Once the line with "def State.sourceRead (s" is found, repeat exactly that line and every one after it until the data below ends, including the last line.

Dataset content:
┄┄┄┄┄┄
/-- WAIT_POLL: a later test. -/
def execWaitPoll (n : Nat) (s : State) : Out :=
  match (s.queue n).disp with
  | .wait h addr value mask op deadline =>
    if deadline.any (fun t => t ≤ s.chip) then .next s else .next (s.waitTest n h addr value mask op)
  | _ => .next s

/-- WAIT_TIMEOUT: TMO has expired; the queue goes to ERROR. -/
def execWaitTimeout (n : Nat) (s : State) : Out :=
  match (s.queue n).disp with
  | .wait h _ _ _ _ (some t) =>
    if t ≤ s.chip then .next ((s.queueError n 0x0C).completePacket n h 0x0C 0) else .next s
  | _ => .next s

/-- SIGNAL: a write, or an atomic add, at the home slice. -/
def execSignal (n : Nat) (s : State) : Out :=
  s.handle n 3 fun p s =>
    let h := packetHead p
    match s.tellerPa (s.queue n).qroot.toNat (pf p 16 8) true with
    | .error k => s.completePacket n h 0x0E (copyDetail k true 0)
    | .ok pa =>
      let poisoned := !(poisonedIn s.mem.hbmPoison pa 8).isEmpty
      let v := if bit p 320 then pf p 24 8 + Store.num s.mem.hbm pa 8 else pf p 24 8
      let s := if bit p 320 && poisoned then s else s.tellerPut (s.queue n).qroot.toNat (pf p 16 8) pa (numBytes 8 v)
      s.completePacket n h 0 0

/-- What a chunk of a COPY comes to: bytes moved, a wait for the end of a write-block or for the host's answer to a snoop, a tile that
failed its check, or a fault with its cause and whether it is the destination's. -/
inductive CopyChunk where
  | moved (n : Nat) (s : State)
  | waits (s : State)
  | failed
  | fault (cause : Nat) (dst : Bool)

/-- FMT and GEOM of the two sides of a COPY. -/
def copyView (l m : Leaf) : Nat × Nat × Nat × Nat := (pteFmt l.pte, pteGeom l.pte, pteFmt m.pte, pteGeom m.pte)

/-- One chunk of a COPY under the rules of the engine copy (04 R84, 19 R338, R339): both pages translate, lie in HBM4 and keep FMT
and GEOM of their side; tiles are verified and regenerated, and lines that the host holds are snooped first (03 R48). DESIGN CHOICE
(log 33): a fault that has no code in 03 R57, which is poison, a tile, FMT or ALIGN, gives cause 0. -/
def State.copyChunk (s : State) (root va vb left : Nat) (view : Option (Nat × Nat × Nat × Nat)) : CopyChunk :=
  match s.mem.walk root va, s.mem.walk root vb with
  | .error k, _ => .fault k false
  | _, .error k => .fault k true
  | .ok l, .ok m =>
    let a : PageInfo := ⟨pteFmt l.pte, pteGeom l.pte, l.size, l.pte⟩
    let b : PageInfo := ⟨pteFmt m.pte, pteGeom m.pte, m.size, m.pte⟩
    let ka := permCause l.pte false true
    let kb := permCause m.pte true true
    let seen := view.getD (copyView l m)
    if ka ≠ 0 then .fault ka false
    else if kb ≠ 0 then .fault kb true
    else if (seen.1, seen.2.1) ≠ (a.fmt, a.geom) then .fault 0 false
    else if (seen.2.2.1, seen.2.2.2) ≠ (b.fmt, b.geom) then .fault 0 true
    else if pteWb m.pte then .waits s
    else if !copyAgree a b then .fault 0 false
    else
      let n := if a.geom = 0 then min left (min (64 - va % 64) (64 - vb % 64)) else tileBytes a.fmt a.geom
      let r := s.mem.readNum 0 (a.pa va) n
      if let some t := s.snoopRanges [(0, a.pa va, n), (0, b.pa vb, n)] then .waits t
      else if !r.2.isEmpty then .fault 0 false
      else if a.geom = 0 then .moved n (s.writeMem 0 (b.pa vb) (numBytes n r.1))
      else if left < n || !a.tileFits va then .fault 0 false
      else if !b.tileFits vb then .fault 0 true
      else if !spindleVerifies a.fmt a.geom r.1 then .failed
      else .moved n (s.writeMem 0 (b.pa vb) (numBytes n (spindleTile b.fmt b.geom r.1)))
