-- ==== Sys2Proof/Machine/Remote.lean ====
section
/-! DEFINITION. The remote effects and the end of acknowledged engine commands (19 R340, R345 to R348, 11 R197, R198). -/

namespace Sys2Proof.Machine

/-! Accesses of acknowledged commands. -/

/-- The page of an address for an acknowledged access with one of the LOCs that the command names for that side (19 R338,
21 R359), or its fault: a write needs WRITE (03 R57). -/
def State.ackPage (s : State) (n : Nat) (c : Core) (va : Nat) (locs : List Nat) (write : Bool) : Except Nat PageInfo :=
  match s.pageOf n c va with
  | .error k => .error k
  | .ok p =>
    if write && !pteWrite p.pte then .error 0x15
    else if !locs.contains (pteLoc p.pte) then .error 0x16
    else .ok p

/-- An access of core n's context counts heat on its page (03 R62). -/
def State.ackHeat (s : State) (c : Core) (va len : Nat) (p : PageInfo) : State :=
  s.heatTouch (s.rootIn c % 4096) va p.size p.pte len

/-- The result of one attempt: so many bytes are written, the command waits for what will bring its event again, or a fault. -/
inductive Attempt where
  | done (s : State) (bytes : Nat)
  | wait (s : State)
  | fault (code : Nat)

/-- The core that issued a command holds its context and has not stopped. -/
def State.ownerGoes (s : State) (n id : Nat) : Bool := (s.core n).owns id && (s.core n).mode ≠ .stopped

/-- A command of core n asks for a translation that the core's TLB lacks: the core freezes until it has it (03 R58, 19 R332). -/
def State.startProbe (s : State) (n id va : Nat) : State :=
  if (s.core n).globals.any fun a => a.cmd = some id && a.kind = .probe then s
  else
    let (acc, s) := s.newId
    ((s.sketch n 3 1).updCore n fun c =>
      { c with globals := c.globals ++ [c.access acc srcE va 1 c.sched .probe (some id)], seq := c.seq + 1 }).startWalk n acc va

/-- An acknowledged access finds its page in the TLB of its core, or waits for it; a context that is not on a core that goes reads the
tables. -/
inductive Looked where
  | page (p : PageInfo)
  | wait (s : State)
  | fault (code : Nat)

/-- The page of an acknowledged access (03 R58). -/
def State.ackLook (s : State) (n id va : Nat) (locs : List Nat) (write : Bool) : Looked :=
  let c := s.owner n id
  match s.ackPage n c va locs write with
  | .error k => .fault k
  | .ok p =>
    if s.ownerGoes n id && (c.tlbFind (s.rootIn c % 4096) va).isNone then .wait (s.startProbe n id va) else .page p

/-- The access of an acknowledged command meets HDM lines that the host holds: they are snooped, and it waits for the answers
(03 R48). -/
def State.ackSnoop (s : State) (n id loc pa len : Nat) : Option State :=
  if s.snooping n id then some s
  else if loc = 0 && !(s.mem.heldLines pa len).isEmpty then some (s.snoopFor n id pa len)
  else none

/-- A command waits for room in its die's write-hold buffer, which freezes its core until the buffer drains (03 R66). -/
def State.waitRoom (s : State) (n id issued : Nat) : State :=
  if s.ownerGoes n id then s.updCore n fun c => c.hold 6 (dieOf n) issued id
  else s.planFree (.engineComplete n id)

/-- Bytes that fit into so many lines from an offset. -/
def roomBytes (off lines : Nat) : Nat := 64 * (off / 64 + lines) - off

/-- A write of an acknowledged command to its own vault, or to a page whose LOC it may name there: under write-block it parks, as far as
the write-hold buffer has room, and waits where it has none (03 R66, 19 R349). -/
def State.ackWrite (s : State) (n : Nat) (e : EngCmd) (va : Nat) (vault : Bool) (locs : List Nat) (data : List Byte) : Attempt :=
  if vault then .done (s.ownVault n e.id va data) data.length
  else
    let c := s.owner n e.id
    match s.ackLook n e.id va locs true with
    | .fault k => .fault k
    | .wait s => .wait s
    | .page p =>
      let loc := pteLoc p.pte
      if pteWb p.pte then
        let place := s.wbPlace (s.rootIn c % 4096) va (p.pa va) p.size
        let room := 256 - s.xlate.parkedLines (dieOf n)
        let k := min data.length (roomBytes place.2 room)
        if room = 0 then .wait (s.waitRoom n e.id e.issued)
        else
          .done { (s.ackHeat c va k p) with
            xlate := s.xlate.park ⟨dieOf n, n, e.id, true, place.1, place.2, k, .store (data.take k), s.chip⟩ } k
      else
        match s.ackSnoop n e.id loc (p.pa va) data.length with
        | some t => .wait t
        | none =>
          .done (((s.ackHeat c va data.length p).writeFor c.launch loc (p.pa va) data).updOwner n e.id fun c =>
            c.ownWrite s.nextId s.chip (placeKey loc (p.pa va)) data.length) data.length

/-- The LOCs of the remote side: the second tier for tcopy, host memory or HBM4, line by line, for hget and hput (21 R359). -/
def EngCmd.remoteLocs (e : EngCmd) : List Nat := if e.op = 6 then [2] else [1, 0]

/-- The command's remote side is host memory and the host link is down (01 R25). -/
def State.linkLost (s : State) (e : EngCmd) : Bool := e.op ≠ 6 && !s.power.hostLink

/-- Bytes of a chunk: a tile, or a line. -/
def EngLayout.chunk (l : EngLayout) : Nat := if l.sgeom = 0 && l.dgeom = 0 then 64 else tileBytes l.dfmt l.dgeom

/-- A command whose writes have all been made ends once none of them is parked. -/
def State.endWhenDone (s : State) (n id left : Nat) : State :=
  if s.parkedOf n id then s.planFree (.engineComplete n id) else s.finishCmd n id left

/-- The page of a chunk's destination has the formats of its side and holds the chunk as a tile, if tiles it has (19 R338). -/
def PageInfo.holds (p : PageInfo) (va fmt geom : Nat) : Option Nat :=
  if p.fmt ≠ fmt || p.geom ≠ geom then some 0x1A else if geom ≠ 0 && !p.tileFits va then some 0x1B else none

/-- The fault of a chunk's destination before any of it is written (19 R338). -/
def State.chunkFault (s : State) (n : Nat) (e : EngCmd) (l : EngLayout) (va : Nat) (vault : Bool) (locs : List Nat) : Option Nat :=
  if vault then none
  else match s.ackPage n (s.owner n e.id) va locs true with
    | .error k => some k
    | .ok p => p.holds va l.dfmt l.dgeom

/-- The chunk that a command holds is written from its first byte not yet written on, len bytes long in all; when all of it is, units
more count as completed. -/
def State.writeChunk (s : State) (n : Nat) (e : EngCmd) (l : EngLayout) (va : Nat) (vault : Bool) (locs : List Nat)
    (v written len units : Nat) : State :=
  match (if written = 0 then s.chunkFault n e l va vault locs else none) with
  | some k => s.failCmd n e.id k e.count e.ackLeft
  | none =>
    match s.ackWrite n e (va + written) vault locs ((numBytes len v).drop written) with
    | .fault k => s.failCmd n e.id k e.count e.ackLeft
    | .wait s => s
    | .done s k =>
      let f (e : EngCmd) : EngCmd :=
        if written + k < len then { e with chunk := some (v, written + k) } else { e with chunk := none, count := e.count + units }
      (s.updCmd n e.id f).planFree (.engineComplete n e.id)

/-- A chunk that has been read is held by its command, and written. -/
def State.takeChunk (s : State) (n : Nat) (e : EngCmd) (l : EngLayout) (va : Nat) (vault : Bool) (locs : List Nat)
    (v len units : Nat) : State :=
  let s := s.updCmd n e.id fun e => { e with chunk := some (v, 0) }
  s.writeChunk n { e with chunk := some (v, 0) } l va vault locs v 0 len units

/-! Commands that pull: tcopy.in and hget (19 R340, R345). -/

/-- What a read of a chunk gives: its value, a fault, or a wait; each read counts heat on its page, whatever it meets (03 R62). -/
inductive ChunkRead where
  | value (v : Nat) (s : State)
  | bad (code : Nat) (s : State)
  | wait (s : State)

/-- The remote bytes of a chunk, verified when they are a tile. -/
def State.pullRead (s : State) (n : Nat) (e : EngCmd) (l : EngLayout) : ChunkRead :=
  let c := s.owner n e.id
  let va := e.va.toNat + e.count
  match s.ackLook n e.id va e.remoteLocs false with
  | .fault k => .bad k s
  | .wait t => .wait t
  | .page p =>
    match p.holds va l.sfmt l.sgeom with
    | some k => .bad k s
    | none =>
      match s.ackSnoop n e.id (pteLoc p.pte) (p.pa va) l.chunk with
      | some t => .wait t
      | none =>
        let r := s.mem.readNum (pteLoc p.pte) (p.pa va) l.chunk
        let s := s.ackHeat c va l.chunk p
        if !r.2.isEmpty then .bad 0x18 s
        else if l.sgeom ≠ 0 && !tileVerifies c.codebook l.sfmt l.sgeom r.1 then .bad 0x19 s
        else .value r.1 s

/-- The next chunk of a pulling command: it is read once, a tile that fails once more (07 R115), and held until it is written. -/
def State.pullChunk (s : State) (n : Nat) (e : EngCmd) (l : EngLayout) : State :=
  let book := (s.owner n e.id).codebook
  let vb := e.vb.toNat + e.count
  if e.n ≤ e.count then s.endWhenDone n e.id 1
  else if s.linkLost e then s.failCmd n e.id 0x1D e.count 1
  else
    match e.chunk with
    | some (v, w) => s.writeChunk n e l vb e.dstVault [0] v w l.chunk l.chunk
    | none =>
      match s.pullRead n e l with
      | .wait s => s
      | .bad k s =>
        if k = 0x19 && !e.retries.contains e.count then
          (s.updCmd n e.id fun e => { e with retries := e.count :: e.retries, retried := true }).planFree (.engineComplete n e.id)
        else s.failCmd n e.id k e.count 1
      | .value v s =>
        let v := if l.dgeom ≠ 0 && !e.dstVault then regenTile book l.dfmt l.dgeom v else v
        s.takeChunk n e l vb e.dstVault [0] v l.chunk l.chunk

/-! Commands that push: tcopy.out and hput (19 R340, R345). -/

/-- The units of the chunk at a byte offset are there. -/
def EngCmd.chunkThere (e : EngCmd) (off len : Nat) : Bool :=
  (List.range (len / 64)).all fun i => off / 64 + i < e.reads && e.unitThere (off / 64 + i)

/-- The first poisoned line of a chunk. -/
def EngCmd.chunkPoison (e : EngCmd) (off len : Nat) : Option Nat :=
  (List.range (len / 64)).findSome? fun i => e.unitPoison (off / 64 + i)

/-- The lines of a chunk of an own-vault or global source are read now: to read them again (19 R338), or because their core has
stopped (06 R105). -/
def State.sourceRead (s : State) (n : Nat) (e : EngCmd) (off len : Nat) : ChunkRead :=
  let c := s.owner n e.id
  let va := e.va.toNat + off
  if e.srcVault then .value (Store.num c.vault va len) s
  else
    match s.ackLook n e.id va [0] false with
    | .fault k => .bad k s
    | .wait t => .wait t
    | .page p =>
      match s.ackSnoop n e.id 0 (p.pa va) len with
      | some t => .wait t
      | none =>
        let r := s.mem.readNum 0 (p.pa va) len
        let s := s.ackHeat c va len p
        if !r.2.isEmpty then .bad 0x18 s else .value r.1 s

/-- The accesses by which a core reads a unit of a command are given up. -/
def Core.dropReads (c : Core) (id u : Nat) : Core :=
  let mine (a : GlobalAcc) : Bool := a.cmd = some id && match a.kind with | .load _ (.engine _ k _) _ => k = u | _ => false
  let ids := (c.globals.filter mine).map fun a => a.id
  let item (i : Item) : Bool := match i.act with | .openGlobal k | .globalLand k => ids.contains k | _ => false
  { c with globals := c.globals.filter (fun a => !mine a), items := c.items.filter fun i => !item i }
┄┄┄┄┄┄
Solution to the exercise:
def State.sourceRead (s : State) (n : Nat) (e : EngCmd) (off len : Nat) : ChunkRead :=
  let c := s.owner n e.id
  let va := e.va.toNat + off
  if e.srcVault then .value (Store.num c.vault va len) s
  else
    match s.ackLook n e.id va [0] false with
    | .fault k => .bad k s
    | .wait t => .wait t
    | .page p =>
      match s.ackSnoop n e.id 0 (p.pa va) len with
      | some t => .wait t
      | none =>
        let r := s.mem.readNum 0 (p.pa va) len
        let s := s.ackHeat c va len p
        if !r.2.isEmpty then .bad 0x18 s else .value r.1 s

/-- The accesses by which a core reads a unit of a command are given up. -/
def Core.dropReads (c : Core) (id u : Nat) : Core :=
  let mine (a : GlobalAcc) : Bool := a.cmd = some id && match a.kind with | .load _ (.engine _ k _) _ => k = u | _ => false
  let ids := (c.globals.filter mine).map fun a => a.id
  let item (i : Item) : Bool := match i.act with | .openGlobal k | .globalLand k => ids.contains k | _ => false
  { c with globals := c.globals.filter (fun a => !mine a), items := c.items.filter fun i => !item i }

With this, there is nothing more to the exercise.